### [Provided data]
/-- Remote access packets (R311, R312): a target grants or answers an access in scope, refuses one out of scope or fenced and
counts it, writes the data that arrives and acknowledges the last of it; an originator sends a granted PUT's bytes, and
completes its descriptor with the status that the data, the acknowledgement or the refusal gives. -/
def Obligations.RemoteAccessPackets : Prop :=
  ∀ (s : State) (j : PortId) (p rank : Nat) (pk : Packet) (r : Rma), pk.gen = genOf s p →
    let n := leAt pk.data 0 8
    let put := pk.sub == 0
    let b : Blob := ⟨pk.data, pk.poison⟩
    let src := vread s p r.addr r.count
    let refused (why : Nat) : State := sendRank (updXport s p (fun x => { x with
      refused := min (x.refused + 1) (2 ^ 64 - 1) })) p rank 0x03 2 why pk.group pk.addr pk.msg (.clean [])
    (Arrives s j p rank 0x01 pk →
      (scopeOk s p .peer put pk.addr n = false → Ends (.rmaOpen j pk) s (refused 1)) ∧
      (scopeOk s p .peer put pk.addr n = true → fencedMem s p pk.addr n = true → Ends (.rmaOpen j pk) s (refused 2)) ∧
      (scopeOk s p .peer put pk.addr n = true → fencedMem s p pk.addr n = false → pk.sub = 0 →
        Ends (.rmaOpen j pk) s (sendRank (updXport s p (fun x => { x with rmas := x.rmas ++ [
          { msg := pk.msg, peer := rank, origin := false, isPut := true, addr := pk.addr, remote := 0, count := n, done := 0
            poison := false, vc := 0 }] })) p rank 0x02 2 0 pk.group pk.addr pk.msg (.clean []))) ∧
      (scopeOk s p .peer put pk.addr n = true → fencedMem s p pk.addr n = false → pk.sub ≠ 0 → NoneInjected s →
        Ends (.rmaOpen j pk) s (sendBytes s p rank 0x04 3 0 pk.group 0 pk.msg (vread s p pk.addr n)))) ∧
    (Arrives s j p rank 0x02 pk → rmaOf s p rank pk.msg true = some r → r.isPut = true → r.done = 0 →
      Ends (.rmaGrant j pk) s (sendBytes (updRma s p r (fun y => { y with done := r.count, poison := src.bad }))
        p rank 0x04 r.vc 0 pk.group r.remote r.msg src)) ∧
    (Arrives s j p rank 0x03 pk → rmaOf s p rank pk.msg true = some r →
      Ends (.rmaRefuse j pk) s (finishRma s p r (if pk.sub = 2 then .fenced else .outOfScope))) ∧
    (Arrives s j p rank 0x04 pk → rmaOf s p rank pk.msg false = some r →
      (r.done + pk.data.length < r.count → Ends (.rmaData j pk) s
        (updRma (peerWrite s p pk.addr b) p r (fun y => { y with done := r.done + pk.data.length }))) ∧
      (r.count ≤ r.done + pk.data.length → Ends (.rmaData j pk) s
        (sendRank (dropRma (peerWrite s p pk.addr b) p r) p rank 0x06 2 0 pk.group pk.addr pk.msg (.clean [])))) ∧
    (Arrives s j p rank 0x04 pk → rmaOf s p rank pk.msg false = none → rmaOf s p rank pk.msg true = some r → r.isPut = false →
      (r.done + pk.data.length < r.count → Ends (.rmaData j pk) s (updRma (peerWrite s p (r.addr + pk.addr) b) p r
        (fun y => { y with done := r.done + pk.data.length, poison := r.poison || b.bad }))) ∧
      (r.count ≤ r.done + pk.data.length → Ends (.rmaData j pk) s
        (finishRma (peerWrite s p (r.addr + pk.addr) b) p r (if r.poison || b.bad then .poisoned else .done)))) ∧
    (Arrives s j p rank 0x06 pk → rmaOf s p rank pk.msg true = some r → r.isPut = true →
      Ends (.rmaAck j pk) s (finishRma s p r (if r.poison then .poisoned else .done)))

### [What to produce]
From the line containing "(finishRma (peerWrite s" through the last line of the records, output each line exactly and nothing more.

### [Solution for this problem]
        (finishRma (peerWrite s p (r.addr + pk.addr) b) p r (if r.poison || b.bad then .poisoned else .done)))) ∧
    (Arrives s j p rank 0x06 pk → rmaOf s p rank pk.msg true = some r → r.isPut = true →
      Ends (.rmaAck j pk) s (finishRma s p r (if r.poison then .poisoned else .done)))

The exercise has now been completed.